Li S, Xiao T, Li H, et al. Person search with natural language description[C]//Proc. CVPR. 2017.
1. Overview
1.1. Motivation
- existing methods mainly focus on searching persons with image-based or attribute-based queries (limitations for a practical usage)
- no person dataset or benchmark with textual description available
In this paper, it studied person search with natural language description
- proposed Recurrent Neural Network with Gated Neural Attention mechanism (GNA-RNN)
- collect CUHK Person Description Dataset (CUHK-PEDES)
1.2. Image-Based Query
- person re-identification which requires at least one photo of the queried person being given.

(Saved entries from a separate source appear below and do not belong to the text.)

/-- MC_WATCHDOG_EXPIRY (R413): a restart, or FAILED on a second expiry within 10 minutes. -/
def execMcWatchdogExpiry (g : Gal) (b : Fin 4) (dt : Nat) (s : State) : Host.Outcome State Fault Refusal :=
  let t := s.pass dt
  let last := Tab.get 0 (t.gal g.val).mcExpAt b.val
  .next (if t.mcState g.val b.val ≠ 1 ∧ t.mcState g.val b.val ≠ 2 then t
    else
      let again := last ≠ 0 && t.tclk + 1 ≤ last + 600000000000
      let u := t.modGal g.val fun x =>
        { x with mcExpAt := Tab.set 0 x.mcExpAt b.val (t.tclk + 1),
                 mcStat := Tab.mod 0 x.mcStat b.val fun v => if again then setFld v 31 28 4 else setFld (satFld v 23 16 1) 31 28 3 }
      let u := u.edge g.val 600
      if !again then u else if g = 0 then u.alertBit 7 else (u.alertBit 7).galleryDies g.val)

/-- RESTART_COMPLETE (R413). -/
def execRestartComplete (g : Gal) (b : Fin 4) (s : State) : Host.Outcome State Fault Refusal :=
  .next (if s.mcState g.val b.val = 3 then
    s.modGal g.val fun x => { x with mcStat := Tab.mod 0 x.mcStat b.val fun v => setFld v 31 28 1 } else s)

/-- Whether a site is dead, in the lists or among the changes that wait. -/
def State.siteGone (s : State) (i : Nat) : Bool := s.nv.deadSites.contains i || s.map.waiting.contains (MapItem.deadSite i)

/-- SETT_CONTROLLER_PROBE (R413): three probes in a row without an answer confirm the site dead. -/
def execSettControllerProbe (site : Site) (answered : Bool) (s : State) : Host.Outcome State Fault Refusal :=
  let i := site.val
  .next (if ¬ (s.sett i).powered ∨ s.siteGone i then s
    else if answered then s.modSett i fun x => { x with missed := 0 }
    else
      let t := s.modSett i fun x => { x with missed := x.missed + 1 }
      if 3 ≤ (t.sett i).missed then t.siteDies i else t)

/-! ### The update (R419 to R423) -/

/-- PHASE of GAL_FW_STATE. -/
def Fw.phase (x : Fw) : Nat := fld x.state 63 60

/-- The number that marks an announcement (R420). -/
def announceNo : Nat := 0xFFFFFFFFFFFF

/-- The data of a chunk (R420): SUPPORT, then SCTL, in pieces of 2,048 B, and for the announcement header bytes 0x000 to 0x0BF. -/
def chunkData (img : List Byte) (n : Nat) : List Byte :=
  if n = announceNo then img.take 0xC0 else ((partOf img 2 ++ partOf img 1).drop (2048 * n)).take 2048

/-- The number of chunks of an image. -/
def chunkCount (img : List Byte) : Nat := ((partAt img 2).2 + (partAt img 1).2 + 2047) / 2048

/-- The payload of a chunk: its header, then its data. -/
def chunkPayload (img : List Byte) (n : Nat) : List Byte :=
  let d := chunkData img n
  leBytes 8 (imageVersion img).toNat ++ leBytes 4 (crc32 d) ++ leBytes 4 (chunkCount img) ++ leBytes 2 d.length ++ List.replicate 14 0 ++ d

/-- The FWCHUNK packet of a chunk to a mask of sites, from a gallery; stream 1 marks a repair (R249, R263, R420). -/
def chunkPacket (img : List Byte) (n g : Nat) (sites : List Nat) (repair : Bool) : Packet :=
  let d := chunkPayload img n
  { Packet.empty with opc := 15, tc := 3, sclass := 4, src := srcGal g 2, stream := BitVec.ofNat 8 (b2n repair), seq := BitVec.ofNat 16 n,
                      daddr := BitVec.ofNat 48 (2048 * n), aux := BitVec.ofNat 48 n, len := BitVec.ofNat 14 d.length, data := d,
                      didx := BitVec.ofNat 10 (320 + sites.headD 0),
                      mcx := some { sites := BitVec.ofNat 272 (maskOf sites), root := BitVec.ofNat 10 (320 + sites.headD 0), sctl := true, cores := 0 } }

/-- The chunk that a controller holds under a number. -/
def FwRecv.chunk (x : FwRecv) (n : Nat) : Option (List Byte) := (x.chunks.find? fun e => e.1 = n).map Prod.snd

/-- Whether a controller's SUPPORT matches the announced DIGEST (R421). -/
def FwRecv.supportOk (x : FwRecv) : Bool :=
  match x.chunk announceNo, x.chunk 0, x.chunk 1 with
  | some hdr, some a, some b => Config.sha256 (a ++ b) = BitVec.ofNat 256 (leAt hdr (0x30 + 96) 32)
  | _, _, _ => false

/-- The chunks 2 onward that a controller holds, in order: its SCTL data. -/
def FwRecv.sctlChunks (x : FwRecv) : List (List Byte) := (List.range' 2 (x.total - 2)).filterMap x.chunk

/-- Whether a controller's SCTL matches the announced DIGEST (R421). -/
def FwRecv.sctlOk (x : FwRecv) : Bool :=
  decide (2 ≤ x.total) && x.sctlChunks.length = x.total - 2
    && (match x.chunk announceNo with
      | some hdr => Config.sha256 x.sctlChunks.flatten = BitVec.ofNat 256 (leAt hdr (0x30 + 48) 32)
      | none => false)

/-- The check of the assembled parts after a round: a part with all its chunks whose DIGEST differs clears every one of its bits (R421). -/
def FwRecv.checked (x : FwRecv) : FwRecv :=
  let badSup := (x.chunk 0).isSome && (x.chunk 1).isSome && !x.supportOk
  let badSctl := decide (2 ≤ x.total) && x.sctlChunks.length = x.total - 2 && !x.sctlOk
  { x with chunks := x.chunks.filter fun e => e.1 = announceNo || !(if e.1 < 2 then badSup else badSctl) }

/-- Whether a controller holds every chunk with matching digests (R421). -/
def FwRecv.complete (x : FwRecv) : Bool := x.supportOk && x.sctlOk

/-- The chunks that a controller still needs. -/
def FwRecv.missing (x : FwRecv) (total : Nat) : List Nat :=
  (if (x.chunk announceNo).isNone then [announceNo] else []) ++ (List.range total).filter fun n => (x.chunk n).isNone

/-- A chunk or announcement enters a controller's store (R420). -/
def FwRecv.take (x : FwRecv) (k : Packet) : FwRecv :=
  let version := BitVec.ofNat 64 (leAt k.data 0 8)
  let d := (k.data.drop 32).take (leAt k.data 16 2)
  let good := leAt k.data 8 4 = crc32 d
  let n := k.aux.toNat
  if !good then x
  else if n = announceNo then
    (if x.version = version && (x.chunk announceNo).isSome then x
     else { version := version, total := leAt k.data 12 4, chunks := [(announceNo, d)] })
  else if x.version ≠ version || (x.chunk announceNo).isNone || (x.chunk n).isSome then x
  else { x with chunks := x.chunks ++ [(n, d)] }

/-- The live physical cores of a site (R421). -/
def State.physCores (s : State) (i : Nat) : List Nat := (List.range' (72 * i) 72).filter fun p => !s.nv.deadCores.contains p

/-- The inactive support region of a core holds the new support code (R420). -/
def Core.stageSupport (c : Core) (code : List Byte) : Core :=
  let base := if c.supHalf then 0 else 4096
  { c with support := Memory.write (Memory.zero c.support base 4096) base code }

/-- With both SUPPORT chunks held the controller writes them to its cores (R420). -/
def State.stageSite (s : State) (i : Nat) : State :=
  let x := (s.sett i).fw
  match x.chunk 0, x.chunk 1 with
  | some a, some b => (s.physCores i).foldl (fun t p => t.modCore p fun c => c.stageSupport (a ++ b)) s
  | _, _ => s

/-- COMPLETE of GAL_FW_STATE: controllers with the whole image and cores with its support code. -/
def State.fwComplete (s : State) : Nat :=
  sumN (s.fw.sites.map fun i => b2n (s.sett i).fw.complete + if (s.sett i).fw.supportOk then (s.physCores i).length else 0)

/-- The sites whose controller is not complete. -/
def State.fwLate (s : State) : List Nat := s.fw.sites.filter fun i => !(s.sett i).fw.complete

/-- A copy of a multicast has been delivered at a site: the packet goes on without it, or is answered (R249, R263). -/
def State.multicastTaken (s : State) (k : Packet) (i : Nat) : State :=
  match k.mcx with
  | some m =>
    let rest := m.sites &&& ~~~(BitVec.ofNat 272 (2 ^ i))
    if rest = 0 then
      let n := if k.stream = 0 then s.fw.sites.length else 1
      let a : Packet := { Packet.empty with opc := 4, sclass := 4, src := srcSett i, seq := k.seq, stream := k.stream, didx := didxOf k.src,
                                            aux := BitVec.ofNat 48 (2 ^ 32 + n * 2 ^ 15) }
      (s.take k).send [a]
    else { s with flight := s.flight.map fun x => if x = k then { x with mcx := some { m with sites := rest } } else x }
  | none => s.take k

/-- FWCHUNK (R420, R441): only SYS may send it. -/
def execFwchunk (site : Site) (k : Packet) (s : State) : Host.Outcome State Fault Refusal :=
  let i := site.val
  .next (if k.sclass ≠ 4 ∨ k.opc ≠ 15 ∨ ¬ (s.sett i).powered then s
    else
      let old := (s.sett i).fw
      let new := old.take k
      let t := (s.multicastTaken k i).modSett i fun x => { x with fw := new }
      let t := if k.aux.toNat < 2 && old ≠ new then t.stageSite i else t
      { t with fw := { t.fw with state := if 3 ≤ t.fw.phase && t.fw.phase ≤ 4 then setFld t.fw.state 31 16 t.fwComplete else t.fw.state } })

/-- The gallery of a site's quadrant (R412). -/
def quadrant (i : Nat) : Nat := (if i / 17 < 8 then 0 else 2) + if i % 17 ≤ 8 then 0 else 1

/-- The distribution begins (R419, R420): the flash is erased and written, and every chunk is multicast once to every live site. -/
def State.distribute (s : State) : State :=
  let img := s.fw.newImage
  let sites := (List.range 272).filter fun i => (s.sett i).powered && !s.siteGone i
  let n := sumN (sites.map fun i => 1 + (s.physCores i).length)
  let t := { s with nv := { s.nv with imageOk := false },
                    fw := { s.fw with state := setFld (setFld (setBit s.fw.state 57 true) 63 60 3) 47 32 n, sites := sites, tries := 0 } }
  t.send ((announceNo :: List.range (chunkCount img)).map fun n => chunkPacket img n 0 sites false)

/-- A repair round begins: each gallery sends the chunks that its quadrant's controllers lack (R421). -/
def State.repairRound (s : State) (round : Nat) : State :=
  let img := s.fw.newImage
  let ks := s.fwLate.flatMap fun i => ((s.sett i).fw.missing (chunkCount img)).map fun n => chunkPacket img n (quadrant i) [i] true
  ({ s with fw := { s.fw with state := setFld (setFld s.fw.state 63 60 4) 59 58 round } }).send ks

/-- Repair ends: the controllers still incomplete are to be fenced with their cores (R421). -/
def State.endRepair (s : State) : State :=
  let n := sumN (s.fwLate.map fun i => 1 + (s.physCores i).length)
  { s with fw := { s.fw with repaired := true, state := setFld (setFld s.fw.state 63 60 4) 15 0 n } }

/-- Every controller of the count checks its parts (R421). -/
def State.checkParts (s : State) : State := s.fw.sites.foldl (fun t i => t.modSett i fun x => { x with fw := x.fw.checked }) s

/-- REPAIR_ROUND_END (R421): receivers check and report after the multicast and after each round; three rounds at most. -/
def execRepairRoundEnd (dt : Nat) (s : State) : Host.Outcome State Fault Refusal :=
  let t := s.pass dt
  let t := if 3 ≤ t.fw.phase ∧ t.fw.phase ≤ 4 then t.checkParts else t
  let t := { t with fw := { t.fw with state := if 3 ≤ t.fw.phase && t.fw.phase ≤ 4 then setFld t.fw.state 31 16 t.fwComplete else t.fw.state } }
  .next (if t.fw.cmd.isNone ∨ bit t.fw.state 56 ∨ t.fw.repaired then t
    else if t.fw.phase = 3 then (if t.fwLate.isEmpty then t.endRepair else t.repairRound 1)
    else if t.fw.phase = 4 then
      (if t.fwLate.isEmpty ∨ fld t.fw.state 59 58 = 3 then t.endRepair else t.repairRound (fld t.fw.state 59 58 + 1))
    else t)

/-- The update ends in a phase, with a record for its command. -/
def State.endUpdate (s : State) (phase status receivers : Nat) (at_ : BitVec 64) : State :=
  match s.fw.cmd with
  | none => s
  | some c =>
    let t := { s with fw := { s.fw with cmd := none, state := setFld s.fw.state 63 60 phase, tAct := none, restarting := false, repaired := false },
                      sched := { s.sched with held := false } }
    t.complete c { cmdAnswer c status with result := BitVec.ofNat 32 receivers, dataA := at_ }

/-- FLASH_WRITE_DONE (R419, R423): the read-back passes, or the attempt fails; three failures end the update. -/
def execFlashWriteDone (ok : Bool) (s : State) : Host.Outcome State Fault Refusal :=
  let t := s.edge 0 599
  .next (if ¬ bit s.fw.state 57 then s
    else if ok then
      let u := { t with nv := { t.nv with image := t.fw.newImage, imageOk := true }, fw := { t.fw with state := setBit t.fw.state 57 false } }
      if bit u.fw.state 56 then u.endUpdate 6 0 0 0 else u
    else
      let u := { t with fw := { t.fw with tries := t.fw.tries + 1 } }
      if 3 ≤ u.fw.tries then
        ({ u with fw := { u.fw with state := setBit u.fw.state 57 false } }).endUpdate 7 0x15 0 0
      else u)

/-- HOLD_BEGIN (R422): launches and loads stop; with the ledger IDLE and no load running T_act is multicast. -/
def execHoldBegin (dt : Nat) (s : State) : Host.Outcome State Fault Refusal :=
  let t := s.pass dt
  let now := t.g0Time.toNat
  let ready := t.fw.cmd.isSome && t.fw.phase = 4 && t.fw.repaired && !bit t.fw.state 57 && t.fw.actTime.toNat ≤ now + 1000000
  let u := if ready then { t with fw := { t.fw with state := setFld t.fw.state 63 60 5 }, sched := { t.sched with held := true } } else t
  .next (if u.fw.phase = 5 ∧ u.fw.tAct.isNone ∧ u.ledger.state = .idle ∧ u.fill.running.isNone then
    let a := BitVec.ofNat 64 (max u.fw.actTime.toNat (now + 1000000))
    { u with fw := { u.fw with tAct := some a, act := a } }
    else u)

/-- Every non-fenced receiver switches to the new image, and the fences are one map change (R421, R422). -/
def State.activate (s : State) : State :=
  let late := s.fwLate
  let good := s.fw.sites.filter fun i => !late.contains i
  let img := s.fw.newImage
  let t := (good.flatMap s.physCores).foldl (fun t p => t.modCore p fun c => { c with supHalf := !c.supHalf }) s
  let n := sumN (late.map fun i => 1 + (s.physCores i).length)
  let t := late.foldl State.siteDies t
  let t := { t with fw := { t.fw with running := img, version := imageVersion img, svn := imageSvn img, restarting := true,
                                      state := setFld t.fw.state 15 0 n } }
  if late.isEmpty then t else t.mapIfIdle

/-- ACTIVATION (R422): at T_act the receivers switch and restart; when all have reported, launches, loads and fetch resume and the update
completes. -/
def execActivation (dt : Nat) (s : State) : Host.Outcome State Fault Refusal :=
  let t := s.pass dt
  .next (match t.fw.tAct with
    | none => t
    | some a =>
      if t.g0Time.toNat < a.toNat then t
      else if !t.fw.restarting then t.activate
      else
        let n := fld t.fw.state 15 0
        (t.endUpdate 6 0 n a).panelEvent (event 0x8A n a.toNat))

/-! ### Interrupt controllers (R424 to R427) -/

/-- Whether core b may claim source n (R425). -/
def Gallery.claimable (x : Gallery) (b n : Nat) : Bool :=
  let v := x.icu n
  bit v 0 && bit v 31 && !bit v 30 && fld v 25 24 = b && !bit x.icuCtrl 31

/-- The claimable source of the highest PRIO, the lowest number on ties (R425). -/
def Gallery.best (x : Gallery) (b : Nat) : Option Nat :=
  ((List.range 1024).filter (x.claimable b)).foldl (fun a n => match a with
    | none => some n
    | some m => if fld (x.icu m) 29 27 < fld (x.icu n) 29 27 then some n else a) none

1.3. Attribute-Based Query
- pre-defined semantic attributes which have limited capability of describing persons’s appearance. And labeling exhausted set of attributes is expensive.
1.4. Contribution
- person search with language is more practical for real-world
- investigate different solution. image caption, VQA, visual-semantic embedding
- proposed GNA-RNN
1.5. Related Work
1.5.1. Language Dataset for Vision
- Flickr8K, Flickr30K
- MS-COCO Caption
- Visual Genome
- Caltech-UCSD
- Oxford-102 flowers
1.5.2. Deep Language Models for Vision
- Image Caption. NeuralTalk
- VQA. Stacked Attention Network
- Visual-Semantic Embedding
1.6. CUHK-PEDES Dataset
- 40,206 images of 13,003 persons from five existing person re-identification datasets (CUHK03, Market-1501, SSM, VIPER, CUHK01)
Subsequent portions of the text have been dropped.